Saved entries
--- START ---

-- ==== Sys2Proof/Machine/Ops.lean ====
section
/-!
DEFINITION. The operations that many units share: event records and interrupt messages (R292 to R302), messages to other
chips (R421 to R426), the functions' states, and answers to a reader outside.
-/

namespace Sys2Proof.Machine

/-- The event targets' function: target 32 is the PF (0), target k < 32 VF k (k + 1). -/
def fnOfTarget (t : Nat) : Nat := if t = 32 then 0 else t + 1

/-- Where a record that names "the partition's driver" goes (R292). -/
def State.driverTarget (s : State) (p : Nat) : Nat :=
  if s.vfEnabled p && s.vfExposed p && !bitAt (s.rd .GLB_FLR_STATUS_RUNNING) p then p else 32

/-- Records of the queue that are not consumed: (WRITE − READ) mod 2^32 (R296). -/
def State.evqFill (s : State) (t : Nat) : Nat := sub32 (s.rd .EVQ_WRITE_INDEX t) (s.rd .EVQ_READ_INDEX t)

/-- The interrupt condition of a target (R298). -/
def State.evqCond (s : State) (t : Nat) : Bool :=
  s.rd .EVQ_CTRL_EN t = 1 && s.rd .EVQ_WRITE_INDEX t ≠ s.rd .EVQ_READ_INDEX t

/-- A record can be written: a slot is free and the target's function can send (R296, R300). -/
def State.evqWritable (s : State) (t : Nat) : Bool :=
  decide (s.evqFill t < 2 ^ s.rd .EVQ_CTRL_SIZE t) && (t = 33 || (s.fnCfg (fnOfTarget t)).sends)

/-- Send a function's MSI-X message, or set its Pending bit while it is masked or cannot send (R298). -/
def State.msix (s : State) (fn : Nat) : State :=
  let c := s.fnCfg fn
  if c.sends && !c.mask then { s with sent := fn :: s.sent } else s.setFn fn { c with pending := true }

/-- Write bytes into the host's memory as posted writes (R297). -/
def State.hostWrite (s : State) (a : Nat) (bs : List Byte) : State :=
  { s with mem := { s.mem with host := memWrite 0 s.mem.host a bs } }

/-- The layout of an event record (R294). -/
def evRecord (kind flags src seq status detail p0 p1 : Nat) : List Byte :=
  toLe 1 kind ++ toLe 1 flags ++ toLe 2 src ++ toLe 4 seq ++ toLe 4 status ++ toLe 4 detail ++ toLe 8 p0 ++ toLe 8 p1

/-- An event record before it is numbered. -/
structure Ev where
  kind : Nat
  src : Nat := 0
  status : Nat := 0
  detail : Nat := 0
  p0 : Nat := 0
  p1 : Nat := 0
  deferred : Bool := false
deriving DecidableEq, Repr

/-- Write one record into target t's queue (R294, R296 to R299), and the message on the condition's rise. -/
def State.evWrite (s : State) (t : Nat) (e : Ev) : State :=
  let w := s.rd .EVQ_WRITE_INDEX t
  let size := s.rd .EVQ_CTRL_SIZE t
  let seq := (w + s.rd .EVQ_DROPPED_COUNT t) % 2 ^ 32
  let flags := b2n e.deferred + 128 * b2n (bitAt w size)
  let a := s.addrOf .EVQ_BASE_ADDR t + 32 * (w % 2 ^ size)
  let rec_ := evRecord e.kind flags e.src seq e.status e.detail e.p0 e.p1
  let s1 := if t = 33 then s.putSector a rec_ else s.hostWrite a rec_
  let s2 := s1.wr .EVQ_WRITE_INDEX (w + 1) t
  if !s.evqCond t && s2.evqCond t && t ≠ 33 then s2.msix (fnOfTarget t) else s2

/-- Drop a record (R300). -/
def State.evDrop (s : State) (t : Nat) (e : Ev) : State :=
  let seq := (s.rd .EVQ_WRITE_INDEX t + s.rd .EVQ_DROPPED_COUNT t) % 2 ^ 32
  let s1 := s.wr .EVQ_DROPPED_COUNT (s.rd .EVQ_DROPPED_COUNT t + 1) t
  if s.rd .EVQ_CTRL_OVF t = 0 then
    { s1.wr .EVQ_CTRL_OVF 1 t with owed := storePut t ⟨e.kind, seq⟩ s1.owed }
  else s1

/-- Write the owed OVERFLOW record, if one is owed and a slot is writable (R300). -/
def State.evOwed (s : State) (t : Nat) : State :=
  match storeFind s.owed t with
  | none => s
  | some o =>
    if s.rd .EVQ_CTRL_EN t = 1 && s.evqWritable t then
      ({ s with owed := storeErase s.owed t }).evWrite t
        { kind := 0x0B, detail := o.kind, p0 := s.rd .EVQ_DROPPED_COUNT t, p1 := o.seq }
    else s

/-- Post a record that is not suppressed: written behind an owed OVERFLOW record, or dropped (R300); nothing while the
queue is disabled (R296). -/
def State.evPost (s : State) (t : Nat) (e : Ev) : State :=
  if s.rd .EVQ_CTRL_EN t = 0 then s
  else
    let s1 := s.evOwed t
    if s1.evqWritable t then s1.evWrite t e else s1.evDrop t e

/-- Bit `k` of a PEND or MASK field, which starts at bit 1 (R301). -/
def kindBit (f k : Nat) : Bool := bitAt f (k - 1)

/-- Raise an event of a kind at a target (R301): PEND, then the record unless MASK suppresses it. -/
def State.raise (s : State) (t : Nat) (e : Ev) : State :=
  let s1 := s.wr .EVQ_PEND_PEND (setBit (s.rd .EVQ_PEND_PEND t) (e.kind - 1)) t
  if kindBit (s.rd .EVQ_MASK_MASK t) e.kind then s1 else s1.evPost t e

/-! ### Messages to other chips -/

/-- Send a request to a destination; while the membership changes it is held, and an install sends it (R432). -/
def State.feltSend (s : State) (dst : Nat) (m : List Byte) : State :=
  if s.rd .FLT_STATUS_CHANGING = 1 then s else s.feltQueue (s.routePort dst) (feltVc (leAt m 0 1)) m

/-- Send a request to another chip and record it as outstanding (R424, R425); an orphaned chip sends none (R435). -/
def State.feltReq (s : State) (dst op part : Nat) (body : List Byte) (owner : Owner) (va : Nat := 0) : State :=
  if s.rd .FLT_STATUS_ORPHAN = 1 then s else
  let tag := s.ring.tagNext
  let m := feltMsg op s.pos dst tag part body
  let r : Req := ⟨tag, 0, some dst, part, 0, 0, m, owner, va⟩
  let s1 := { s with ring := { s.ring with reqs := s.ring.reqs ++ [r], tagNext := (tag + 1) % 65536 } }
  s1.feltSend dst m

/-- Send a request from a port to the chip it faces, whatever the membership (R430, R441). -/
def State.feltReqOn (s : State) (k op part : Nat) (body : List Byte) : State :=
  let dst := s.rd .FLT_PORT_PEER k
  let tag := s.ring.tagNext
  let m := feltMsg op s.pos dst tag part body
  let r : Req := ⟨tag, 0, some dst, part, 0, 0, m, .ctl, 0⟩
  ({ s with ring := { s.ring with reqs := s.ring.reqs ++ [r], tagNext := (tag + 1) % 65536 } }).feltQueue k (feltVc op) m

/-- Answer a request of another chip by a port (R422 to R425): the completion is recorded by source and tag, except a RD's,
and sent on VC 1 for RD, WR and ATOM, otherwise on the VC of its request. -/
def State.feltCplBy (s : State) (k op dst tag part status : Nat) (data : List Byte) : State :=
  let m := feltMsg 8 s.pos dst tag part (toLe 4 status ++ data)
  let mine := s.ring.performed.filter (fun x => x.1.1 = dst)
  let keep := if mine.length < 1024 then s.ring.performed else s.ring.performed.erase (mine.headD ((0, 0), []))
  let s1 := if op = 1 then s
    else { s with ring := { s.ring with performed := keep ++ [((dst, tag), m)] } }
  s1.feltQueue k (if op ≤ 3 then 1 else feltVc op) m

/-- Answer a request of another chip the way to it. -/
def State.feltCpl (s : State) (op dst tag part status : Nat) (data : List Byte) : State :=
  s.feltCplBy (s.routePort dst) op dst tag part status data

/-- Post a record for a partition's driver (R292): here when the partition is homed here, otherwise over the ring. -/
def State.raisePart (s : State) (p : Nat) (e : Ev) : State :=
  match s.part p with
  | some r =>
    if r.home ≠ s.pos ∧ s.spanning p then
      s.feltReq r.home 5 p (evRecord e.kind 0 e.src 0 e.status e.detail e.p0 e.p1) .ctl
    else s.raise (s.driverTarget p) e
  | none => s.raise 32 e

/-- The four shared sources (R293). -/
inductive Shared | thermal | ring | dramError | power
deriving DecidableEq, Repr

/-- The target a shared source is routed to (R293). -/
def State.sharedTarget (s : State) : Shared → Nat
  | .thermal => s.rd .EVQ_ROUTE_THERMAL
  | .ring => s.rd .EVQ_ROUTE_RING
  | .dramError => s.rd .EVQ_ROUTE_DRAM_ERROR
  | .power => s.rd .EVQ_ROUTE_POWER

/-- The KIND of a shared source's records (R295). -/
def Shared.kind : Shared → Nat
  | .thermal => 0x10 | .ring => 0x11 | .dramError => 0x12 | .power => 0x13

/-- Post a record of a shared source. -/
def State.raiseShared (s : State) (src : Shared) (status detail p0 p1 : Nat) : State :=
  s.raise (s.sharedTarget src) { kind := src.kind, status := status, detail := detail, p0 := p0, p1 := p1 }

/-- Post a RING record (R445). -/
def State.raiseRing (s : State) (status : Nat) (before : Nat := 0) : State :=
  s.raiseShared .ring status (s.rd .FLT_STATUS_EPOCH * 65536 + s.pos)
    (s.rd .FLT_MEMBERS_REACH * 65536 + s.rd .FLT_MEMBERS_LIVE) before

/-- Post a STOPPED record of function k (R36, R295): identifier by R15. -/
def funcIdent (pos k : Nat) : Nat :=
  if k < 32 then pos * 256 + k
  else if k < 34 then 0x1000 + pos * 256 + (k - 32)
  else if k < 38 then 0x2000 + pos * 256 + (k - 34)
  else 0x3000 + pos * 256

/-- The state of function k (GLB_FUNC_STATE). -/
def State.funcState (s : State) (k : Nat) : Nat := s.rd .GLB_FUNC_STATE_STATE k
/-- RUNNING. -/
def fnRunning : Nat := 0
/-- STOPPING. -/
def fnStopping : Nat := 1
/-- STOPPED. -/
def fnStopped : Nat := 2
/-- STARTING. -/
def fnStarting : Nat := 3
/-- ABSENT. -/
def fnAbsent : Nat := 4
/-- STAGED. -/
def fnStaged : Nat := 5

/-- The state with function k's state set. -/
def State.setFunc (s : State) (k v : Nat) : State := s.wr .GLB_FUNC_STATE_STATE v k

/-- Answer a reader with a value of `n` bytes. -/
def State.answer (s : State) (n v : Nat) : State := { s with reply := .data (toLe n v) }

/-- Log an error in AER (R231), newest first: 0 Unsupported Request, 1 Completer Abort, 2 Completion Timeout,
3 Poisoned TLP Received. -/
def State.aer (s : State) (e : Nat) : State := { s with pcie := { s.pcie with aer := e :: s.pcie.aer } }

end Sys2Proof.Machine
end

--- END ---

■ EXERCISE DIRECTIONS: Your output should consist solely of the lines from the beginning of the entries through the line containing "record (R294). -/", reproduced exactly.

■ EXERCISE SOLUTION:
-- ==== Sys2Proof/Machine/Ops.lean ====
section
/-!
DEFINITION. The operations that many units share: event records and interrupt messages (R292 to R302), messages to other
chips (R421 to R426), the functions' states, and answers to a reader outside.
-/

namespace Sys2Proof.Machine

/-- The event targets' function: target 32 is the PF (0), target k < 32 VF k (k + 1). -/
def fnOfTarget (t : Nat) : Nat := if t = 32 then 0 else t + 1

/-- Where a record that names "the partition's driver" goes (R292). -/
def State.driverTarget (s : State) (p : Nat) : Nat :=
  if s.vfEnabled p && s.vfExposed p && !bitAt (s.rd .GLB_FLR_STATUS_RUNNING) p then p else 32

/-- Records of the queue that are not consumed: (WRITE − READ) mod 2^32 (R296). -/
def State.evqFill (s : State) (t : Nat) : Nat := sub32 (s.rd .EVQ_WRITE_INDEX t) (s.rd .EVQ_READ_INDEX t)

/-- The interrupt condition of a target (R298). -/
def State.evqCond (s : State) (t : Nat) : Bool :=
  s.rd .EVQ_CTRL_EN t = 1 && s.rd .EVQ_WRITE_INDEX t ≠ s.rd .EVQ_READ_INDEX t

/-- A record can be written: a slot is free and the target's function can send (R296, R300). -/
def State.evqWritable (s : State) (t : Nat) : Bool :=
  decide (s.evqFill t < 2 ^ s.rd .EVQ_CTRL_SIZE t) && (t = 33 || (s.fnCfg (fnOfTarget t)).sends)

/-- Send a function's MSI-X message, or set its Pending bit while it is masked or cannot send (R298). -/
def State.msix (s : State) (fn : Nat) : State :=
  let c := s.fnCfg fn
  if c.sends && !c.mask then { s with sent := fn :: s.sent } else s.setFn fn { c with pending := true }

/-- Write bytes into the host's memory as posted writes (R297). -/
def State.hostWrite (s : State) (a : Nat) (bs : List Byte) : State :=
  { s with mem := { s.mem with host := memWrite 0 s.mem.host a bs } }

/-- The layout of an event record (R294). -/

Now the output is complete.